[Material to process — start]
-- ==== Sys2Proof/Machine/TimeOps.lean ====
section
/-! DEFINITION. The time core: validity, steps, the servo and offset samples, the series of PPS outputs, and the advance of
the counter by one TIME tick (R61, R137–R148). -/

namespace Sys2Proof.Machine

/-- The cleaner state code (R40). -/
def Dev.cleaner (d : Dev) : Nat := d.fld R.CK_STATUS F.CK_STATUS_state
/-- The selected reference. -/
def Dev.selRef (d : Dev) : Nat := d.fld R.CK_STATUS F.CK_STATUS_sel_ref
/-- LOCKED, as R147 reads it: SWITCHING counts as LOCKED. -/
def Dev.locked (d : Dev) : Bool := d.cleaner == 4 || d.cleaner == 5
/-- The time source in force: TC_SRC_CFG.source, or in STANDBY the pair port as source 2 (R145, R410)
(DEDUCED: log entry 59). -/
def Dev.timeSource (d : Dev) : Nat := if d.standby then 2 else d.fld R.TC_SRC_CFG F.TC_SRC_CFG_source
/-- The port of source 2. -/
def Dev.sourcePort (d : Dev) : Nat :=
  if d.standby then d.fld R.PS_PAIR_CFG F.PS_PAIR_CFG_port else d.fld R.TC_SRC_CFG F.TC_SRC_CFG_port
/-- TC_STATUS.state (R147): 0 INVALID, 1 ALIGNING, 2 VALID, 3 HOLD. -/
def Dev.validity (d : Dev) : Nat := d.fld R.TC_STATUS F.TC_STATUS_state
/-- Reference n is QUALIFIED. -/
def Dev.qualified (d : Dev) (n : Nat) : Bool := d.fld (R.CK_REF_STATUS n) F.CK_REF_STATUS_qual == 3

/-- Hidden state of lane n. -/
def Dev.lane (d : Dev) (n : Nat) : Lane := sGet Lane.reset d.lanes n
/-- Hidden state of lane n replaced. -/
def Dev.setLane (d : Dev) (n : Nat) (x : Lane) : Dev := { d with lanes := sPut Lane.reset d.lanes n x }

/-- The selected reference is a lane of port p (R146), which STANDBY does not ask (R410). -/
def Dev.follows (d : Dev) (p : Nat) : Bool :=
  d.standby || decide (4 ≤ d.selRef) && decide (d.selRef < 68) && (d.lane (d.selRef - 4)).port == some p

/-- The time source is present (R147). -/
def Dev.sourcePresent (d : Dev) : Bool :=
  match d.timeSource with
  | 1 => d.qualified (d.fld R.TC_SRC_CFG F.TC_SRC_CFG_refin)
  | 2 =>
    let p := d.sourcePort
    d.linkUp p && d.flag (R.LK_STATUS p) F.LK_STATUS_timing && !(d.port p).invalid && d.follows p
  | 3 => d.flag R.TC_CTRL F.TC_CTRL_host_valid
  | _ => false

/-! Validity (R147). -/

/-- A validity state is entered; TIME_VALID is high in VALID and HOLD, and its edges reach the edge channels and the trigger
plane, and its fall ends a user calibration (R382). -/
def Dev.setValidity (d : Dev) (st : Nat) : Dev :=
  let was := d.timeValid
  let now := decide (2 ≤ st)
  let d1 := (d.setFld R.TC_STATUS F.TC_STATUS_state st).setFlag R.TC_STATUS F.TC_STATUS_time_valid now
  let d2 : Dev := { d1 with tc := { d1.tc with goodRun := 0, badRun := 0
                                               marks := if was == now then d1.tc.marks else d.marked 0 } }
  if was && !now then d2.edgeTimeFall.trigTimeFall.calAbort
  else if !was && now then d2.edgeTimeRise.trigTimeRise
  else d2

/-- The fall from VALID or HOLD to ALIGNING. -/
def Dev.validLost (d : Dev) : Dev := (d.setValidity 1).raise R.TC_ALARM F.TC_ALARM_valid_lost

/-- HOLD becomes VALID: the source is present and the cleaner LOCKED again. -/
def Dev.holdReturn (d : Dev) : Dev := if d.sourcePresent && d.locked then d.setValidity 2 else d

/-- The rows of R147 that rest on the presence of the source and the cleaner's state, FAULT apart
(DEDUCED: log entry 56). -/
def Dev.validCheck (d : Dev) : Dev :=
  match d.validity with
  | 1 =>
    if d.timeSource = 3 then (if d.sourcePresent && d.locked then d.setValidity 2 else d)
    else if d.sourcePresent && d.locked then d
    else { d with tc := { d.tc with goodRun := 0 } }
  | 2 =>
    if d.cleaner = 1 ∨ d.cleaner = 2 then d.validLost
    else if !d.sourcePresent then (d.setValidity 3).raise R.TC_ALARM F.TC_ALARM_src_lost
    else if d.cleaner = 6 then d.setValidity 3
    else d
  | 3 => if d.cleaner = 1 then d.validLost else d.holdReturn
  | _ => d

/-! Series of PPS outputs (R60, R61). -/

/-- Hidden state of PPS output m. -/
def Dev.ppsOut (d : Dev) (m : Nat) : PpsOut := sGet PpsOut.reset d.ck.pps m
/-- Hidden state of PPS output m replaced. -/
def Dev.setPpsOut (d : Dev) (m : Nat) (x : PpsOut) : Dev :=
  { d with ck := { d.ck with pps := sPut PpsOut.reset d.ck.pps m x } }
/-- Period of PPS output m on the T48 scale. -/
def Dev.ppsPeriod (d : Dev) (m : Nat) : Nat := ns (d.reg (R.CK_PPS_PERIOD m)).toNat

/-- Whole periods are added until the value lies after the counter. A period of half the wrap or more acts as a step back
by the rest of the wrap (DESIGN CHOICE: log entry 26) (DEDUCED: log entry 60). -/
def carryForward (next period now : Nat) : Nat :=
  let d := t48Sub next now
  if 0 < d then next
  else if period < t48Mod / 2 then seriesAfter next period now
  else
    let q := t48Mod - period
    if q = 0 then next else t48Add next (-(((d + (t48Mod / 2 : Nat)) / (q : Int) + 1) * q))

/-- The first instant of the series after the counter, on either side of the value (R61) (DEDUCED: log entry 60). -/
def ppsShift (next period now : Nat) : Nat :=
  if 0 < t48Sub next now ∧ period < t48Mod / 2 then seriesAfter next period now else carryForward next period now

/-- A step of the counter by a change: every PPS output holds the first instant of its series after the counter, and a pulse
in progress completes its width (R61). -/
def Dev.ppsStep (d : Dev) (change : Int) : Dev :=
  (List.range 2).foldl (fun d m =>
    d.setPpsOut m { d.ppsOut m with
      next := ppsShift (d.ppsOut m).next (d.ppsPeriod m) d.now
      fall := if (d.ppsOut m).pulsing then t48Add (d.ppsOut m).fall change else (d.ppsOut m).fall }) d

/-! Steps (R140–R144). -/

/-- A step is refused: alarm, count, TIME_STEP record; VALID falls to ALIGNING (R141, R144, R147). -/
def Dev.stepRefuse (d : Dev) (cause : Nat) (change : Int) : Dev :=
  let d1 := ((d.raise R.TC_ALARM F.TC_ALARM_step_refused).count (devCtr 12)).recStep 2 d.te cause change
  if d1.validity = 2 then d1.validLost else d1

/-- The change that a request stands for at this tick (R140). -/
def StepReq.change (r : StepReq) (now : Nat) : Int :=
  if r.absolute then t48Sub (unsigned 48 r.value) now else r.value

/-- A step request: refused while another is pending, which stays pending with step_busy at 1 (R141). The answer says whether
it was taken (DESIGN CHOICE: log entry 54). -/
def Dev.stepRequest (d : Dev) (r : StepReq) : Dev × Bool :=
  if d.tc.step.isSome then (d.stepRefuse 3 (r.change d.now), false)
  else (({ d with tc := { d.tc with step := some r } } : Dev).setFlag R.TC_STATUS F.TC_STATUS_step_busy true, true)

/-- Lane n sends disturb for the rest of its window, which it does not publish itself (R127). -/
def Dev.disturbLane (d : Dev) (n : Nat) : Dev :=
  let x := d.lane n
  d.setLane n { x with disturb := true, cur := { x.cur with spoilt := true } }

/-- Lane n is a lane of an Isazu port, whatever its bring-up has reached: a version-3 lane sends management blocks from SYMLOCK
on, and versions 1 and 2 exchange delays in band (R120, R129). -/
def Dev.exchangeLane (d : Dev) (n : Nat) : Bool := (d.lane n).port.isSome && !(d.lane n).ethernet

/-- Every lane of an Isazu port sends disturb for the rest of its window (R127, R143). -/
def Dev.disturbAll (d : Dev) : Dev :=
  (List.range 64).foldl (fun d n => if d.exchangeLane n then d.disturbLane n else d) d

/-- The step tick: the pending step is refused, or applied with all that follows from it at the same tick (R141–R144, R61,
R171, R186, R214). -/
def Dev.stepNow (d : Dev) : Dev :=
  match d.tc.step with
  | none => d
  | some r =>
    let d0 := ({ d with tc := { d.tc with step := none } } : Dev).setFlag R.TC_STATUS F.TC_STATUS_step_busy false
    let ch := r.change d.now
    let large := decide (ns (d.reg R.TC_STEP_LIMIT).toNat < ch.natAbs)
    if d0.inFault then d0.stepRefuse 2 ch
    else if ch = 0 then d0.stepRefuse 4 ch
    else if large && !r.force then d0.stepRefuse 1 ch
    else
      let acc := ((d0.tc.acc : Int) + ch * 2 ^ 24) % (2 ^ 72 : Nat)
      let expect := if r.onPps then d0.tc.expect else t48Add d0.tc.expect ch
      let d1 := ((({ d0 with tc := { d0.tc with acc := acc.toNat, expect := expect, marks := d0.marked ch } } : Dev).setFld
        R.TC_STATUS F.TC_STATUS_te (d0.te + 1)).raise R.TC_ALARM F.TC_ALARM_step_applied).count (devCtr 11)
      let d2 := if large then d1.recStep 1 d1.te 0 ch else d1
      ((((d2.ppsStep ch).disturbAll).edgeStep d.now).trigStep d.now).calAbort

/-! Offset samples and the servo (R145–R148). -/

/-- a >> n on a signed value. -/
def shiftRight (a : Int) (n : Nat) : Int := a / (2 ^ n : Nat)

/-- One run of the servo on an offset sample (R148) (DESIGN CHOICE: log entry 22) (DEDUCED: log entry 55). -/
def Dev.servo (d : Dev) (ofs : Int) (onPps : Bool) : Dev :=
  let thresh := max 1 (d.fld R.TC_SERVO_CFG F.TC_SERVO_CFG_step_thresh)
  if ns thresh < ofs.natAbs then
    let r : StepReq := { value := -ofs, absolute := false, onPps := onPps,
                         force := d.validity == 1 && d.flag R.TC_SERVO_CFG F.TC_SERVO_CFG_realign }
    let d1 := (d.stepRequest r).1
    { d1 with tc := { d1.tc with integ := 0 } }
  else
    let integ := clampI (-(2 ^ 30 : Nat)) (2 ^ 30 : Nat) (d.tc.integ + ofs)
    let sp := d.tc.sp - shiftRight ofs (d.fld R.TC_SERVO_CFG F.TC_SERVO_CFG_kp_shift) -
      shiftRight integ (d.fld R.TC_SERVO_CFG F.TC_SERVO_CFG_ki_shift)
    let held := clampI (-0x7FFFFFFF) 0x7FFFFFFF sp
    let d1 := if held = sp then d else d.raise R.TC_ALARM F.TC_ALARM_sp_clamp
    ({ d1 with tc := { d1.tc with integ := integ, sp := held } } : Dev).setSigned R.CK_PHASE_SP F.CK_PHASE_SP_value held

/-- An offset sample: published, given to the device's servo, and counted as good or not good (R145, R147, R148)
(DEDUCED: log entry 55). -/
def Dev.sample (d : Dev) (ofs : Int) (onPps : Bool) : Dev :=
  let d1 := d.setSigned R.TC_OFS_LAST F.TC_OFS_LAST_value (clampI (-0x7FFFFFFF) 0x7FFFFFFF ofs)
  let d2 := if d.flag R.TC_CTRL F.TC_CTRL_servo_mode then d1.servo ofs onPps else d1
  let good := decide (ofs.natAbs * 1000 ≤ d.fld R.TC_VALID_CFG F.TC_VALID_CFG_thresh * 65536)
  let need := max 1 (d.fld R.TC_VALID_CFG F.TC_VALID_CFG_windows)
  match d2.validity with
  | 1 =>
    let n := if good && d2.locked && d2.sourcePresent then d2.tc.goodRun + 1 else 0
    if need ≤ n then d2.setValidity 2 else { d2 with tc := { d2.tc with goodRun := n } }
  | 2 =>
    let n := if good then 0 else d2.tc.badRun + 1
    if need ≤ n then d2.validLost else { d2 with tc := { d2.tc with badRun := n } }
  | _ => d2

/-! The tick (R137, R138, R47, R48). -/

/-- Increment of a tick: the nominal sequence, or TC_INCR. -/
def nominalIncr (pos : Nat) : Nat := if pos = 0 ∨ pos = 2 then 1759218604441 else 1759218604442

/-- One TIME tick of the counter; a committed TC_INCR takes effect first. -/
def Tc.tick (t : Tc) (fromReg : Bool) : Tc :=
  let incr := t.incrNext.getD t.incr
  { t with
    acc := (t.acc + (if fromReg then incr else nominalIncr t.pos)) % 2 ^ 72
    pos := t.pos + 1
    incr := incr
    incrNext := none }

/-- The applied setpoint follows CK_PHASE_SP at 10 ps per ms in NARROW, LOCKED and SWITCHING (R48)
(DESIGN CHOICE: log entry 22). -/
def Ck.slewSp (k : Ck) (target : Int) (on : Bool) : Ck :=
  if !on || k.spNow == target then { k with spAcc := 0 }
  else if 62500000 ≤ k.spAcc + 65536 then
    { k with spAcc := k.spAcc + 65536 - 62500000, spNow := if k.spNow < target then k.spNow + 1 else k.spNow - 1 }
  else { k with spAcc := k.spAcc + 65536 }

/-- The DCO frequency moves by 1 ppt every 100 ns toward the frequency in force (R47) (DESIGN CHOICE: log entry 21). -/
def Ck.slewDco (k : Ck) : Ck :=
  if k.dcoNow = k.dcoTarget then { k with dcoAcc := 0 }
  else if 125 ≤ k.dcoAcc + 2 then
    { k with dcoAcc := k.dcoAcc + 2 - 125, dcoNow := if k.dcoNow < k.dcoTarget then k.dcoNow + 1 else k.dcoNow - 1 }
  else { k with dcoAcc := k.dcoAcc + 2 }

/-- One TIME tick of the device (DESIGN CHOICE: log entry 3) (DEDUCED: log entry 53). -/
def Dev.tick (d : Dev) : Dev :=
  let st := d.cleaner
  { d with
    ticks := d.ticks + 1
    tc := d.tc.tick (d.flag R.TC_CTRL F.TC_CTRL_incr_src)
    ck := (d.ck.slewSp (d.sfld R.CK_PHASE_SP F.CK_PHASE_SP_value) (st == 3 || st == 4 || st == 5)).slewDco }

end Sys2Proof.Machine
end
[Material to process — finish]
[Material to process — start]
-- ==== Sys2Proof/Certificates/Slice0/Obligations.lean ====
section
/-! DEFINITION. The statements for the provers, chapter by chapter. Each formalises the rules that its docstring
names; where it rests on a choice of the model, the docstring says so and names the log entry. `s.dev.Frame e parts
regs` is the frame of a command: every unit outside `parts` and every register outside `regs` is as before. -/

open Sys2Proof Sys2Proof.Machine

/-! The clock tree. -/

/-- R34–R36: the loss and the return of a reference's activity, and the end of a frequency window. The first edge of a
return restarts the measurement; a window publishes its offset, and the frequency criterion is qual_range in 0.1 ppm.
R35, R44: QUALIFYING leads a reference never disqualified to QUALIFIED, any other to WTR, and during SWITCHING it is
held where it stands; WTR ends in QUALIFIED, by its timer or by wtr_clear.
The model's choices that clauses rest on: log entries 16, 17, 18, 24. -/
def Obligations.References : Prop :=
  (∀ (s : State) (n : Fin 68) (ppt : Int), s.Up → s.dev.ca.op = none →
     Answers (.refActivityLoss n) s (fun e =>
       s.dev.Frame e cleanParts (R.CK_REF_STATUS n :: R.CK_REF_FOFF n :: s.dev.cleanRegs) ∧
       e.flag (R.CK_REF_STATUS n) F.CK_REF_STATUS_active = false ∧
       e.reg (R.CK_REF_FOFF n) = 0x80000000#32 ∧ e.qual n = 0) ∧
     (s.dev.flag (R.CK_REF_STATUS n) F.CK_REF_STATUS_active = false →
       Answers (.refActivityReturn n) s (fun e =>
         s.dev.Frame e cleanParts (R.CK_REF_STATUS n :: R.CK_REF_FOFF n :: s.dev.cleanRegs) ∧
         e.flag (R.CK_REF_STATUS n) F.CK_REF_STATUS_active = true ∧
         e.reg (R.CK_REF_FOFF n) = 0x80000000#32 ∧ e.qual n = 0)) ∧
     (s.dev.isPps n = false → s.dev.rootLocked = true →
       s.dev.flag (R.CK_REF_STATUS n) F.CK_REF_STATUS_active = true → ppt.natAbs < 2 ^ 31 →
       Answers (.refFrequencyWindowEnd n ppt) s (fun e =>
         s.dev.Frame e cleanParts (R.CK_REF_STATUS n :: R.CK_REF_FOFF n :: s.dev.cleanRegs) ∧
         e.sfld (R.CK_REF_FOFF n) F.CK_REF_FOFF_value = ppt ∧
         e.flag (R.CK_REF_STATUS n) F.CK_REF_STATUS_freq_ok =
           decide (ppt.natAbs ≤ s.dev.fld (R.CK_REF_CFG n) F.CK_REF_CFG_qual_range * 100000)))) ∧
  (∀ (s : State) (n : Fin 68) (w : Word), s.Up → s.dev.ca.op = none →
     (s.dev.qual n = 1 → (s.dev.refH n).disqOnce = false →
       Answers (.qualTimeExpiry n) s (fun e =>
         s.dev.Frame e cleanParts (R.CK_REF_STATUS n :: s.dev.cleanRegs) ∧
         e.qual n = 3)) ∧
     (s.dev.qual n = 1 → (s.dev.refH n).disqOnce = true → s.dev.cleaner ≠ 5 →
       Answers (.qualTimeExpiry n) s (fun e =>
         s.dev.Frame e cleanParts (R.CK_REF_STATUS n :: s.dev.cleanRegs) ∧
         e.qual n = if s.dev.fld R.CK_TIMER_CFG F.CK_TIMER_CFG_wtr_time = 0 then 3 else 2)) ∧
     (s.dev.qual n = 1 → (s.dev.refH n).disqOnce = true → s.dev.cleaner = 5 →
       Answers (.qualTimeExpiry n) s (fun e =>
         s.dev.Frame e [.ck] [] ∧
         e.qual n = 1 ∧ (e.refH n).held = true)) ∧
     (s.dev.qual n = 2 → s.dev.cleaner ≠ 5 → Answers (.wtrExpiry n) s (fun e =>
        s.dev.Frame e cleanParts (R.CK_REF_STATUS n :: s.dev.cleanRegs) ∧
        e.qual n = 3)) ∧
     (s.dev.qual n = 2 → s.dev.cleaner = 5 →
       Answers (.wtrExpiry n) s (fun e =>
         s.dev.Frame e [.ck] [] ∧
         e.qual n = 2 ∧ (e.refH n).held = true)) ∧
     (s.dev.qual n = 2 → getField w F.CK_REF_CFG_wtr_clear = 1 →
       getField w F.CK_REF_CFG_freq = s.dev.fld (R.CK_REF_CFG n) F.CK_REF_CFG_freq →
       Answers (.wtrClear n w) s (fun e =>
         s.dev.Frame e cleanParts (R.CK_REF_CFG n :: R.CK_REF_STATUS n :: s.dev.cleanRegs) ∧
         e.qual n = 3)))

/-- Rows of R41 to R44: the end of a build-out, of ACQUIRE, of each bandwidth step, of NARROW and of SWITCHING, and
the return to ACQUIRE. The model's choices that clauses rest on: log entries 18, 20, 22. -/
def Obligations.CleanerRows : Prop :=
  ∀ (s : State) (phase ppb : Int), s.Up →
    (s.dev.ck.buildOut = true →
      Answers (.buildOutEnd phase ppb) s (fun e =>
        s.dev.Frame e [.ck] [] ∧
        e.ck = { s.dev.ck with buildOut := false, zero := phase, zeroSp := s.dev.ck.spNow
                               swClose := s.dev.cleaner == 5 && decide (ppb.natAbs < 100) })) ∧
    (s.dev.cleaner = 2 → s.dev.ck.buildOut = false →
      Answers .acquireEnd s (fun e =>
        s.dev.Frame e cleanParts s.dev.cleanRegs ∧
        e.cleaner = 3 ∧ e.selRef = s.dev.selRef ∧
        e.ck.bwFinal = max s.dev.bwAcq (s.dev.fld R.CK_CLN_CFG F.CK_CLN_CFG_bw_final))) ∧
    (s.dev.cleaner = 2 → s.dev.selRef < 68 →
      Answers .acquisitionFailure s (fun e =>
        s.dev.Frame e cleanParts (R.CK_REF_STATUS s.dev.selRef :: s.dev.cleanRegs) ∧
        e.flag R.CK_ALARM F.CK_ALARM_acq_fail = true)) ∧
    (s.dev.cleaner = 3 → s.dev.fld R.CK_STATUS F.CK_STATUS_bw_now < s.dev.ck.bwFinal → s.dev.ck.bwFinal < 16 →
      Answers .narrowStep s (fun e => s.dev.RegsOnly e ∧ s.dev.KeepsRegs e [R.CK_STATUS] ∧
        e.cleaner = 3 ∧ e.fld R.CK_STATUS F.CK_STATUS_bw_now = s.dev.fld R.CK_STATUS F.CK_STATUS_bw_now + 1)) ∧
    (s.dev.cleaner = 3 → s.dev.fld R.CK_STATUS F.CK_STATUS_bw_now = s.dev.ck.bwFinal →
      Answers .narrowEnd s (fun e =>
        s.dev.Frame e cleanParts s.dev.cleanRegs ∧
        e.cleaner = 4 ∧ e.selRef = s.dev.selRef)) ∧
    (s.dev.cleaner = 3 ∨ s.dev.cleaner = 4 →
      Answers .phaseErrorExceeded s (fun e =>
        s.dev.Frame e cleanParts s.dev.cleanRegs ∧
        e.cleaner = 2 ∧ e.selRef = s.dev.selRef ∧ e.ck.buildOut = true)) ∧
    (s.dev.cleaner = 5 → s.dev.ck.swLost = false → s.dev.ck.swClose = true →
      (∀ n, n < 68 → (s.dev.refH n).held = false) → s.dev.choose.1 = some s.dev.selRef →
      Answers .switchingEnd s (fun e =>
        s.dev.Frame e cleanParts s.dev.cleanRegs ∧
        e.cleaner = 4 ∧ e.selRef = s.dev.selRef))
[Material to process — finish]
An exact, complete copy of the lines above from the one with "Answers (.refFrequencyWindowEnd n" through the one with "e.flag (R.CK_REF_STATUS n) F.CK_REF_STATUS_freq_ok" is the whole answer.

> **Reply to the exercise**
       Answers (.refFrequencyWindowEnd n ppt) s (fun e =>
         s.dev.Frame e cleanParts (R.CK_REF_STATUS n :: R.CK_REF_FOFF n :: s.dev.cleanRegs) ∧
         e.sfld (R.CK_REF_FOFF n) F.CK_REF_FOFF_value = ppt ∧
         e.flag (R.CK_REF_STATUS n) F.CK_REF_STATUS_freq_ok =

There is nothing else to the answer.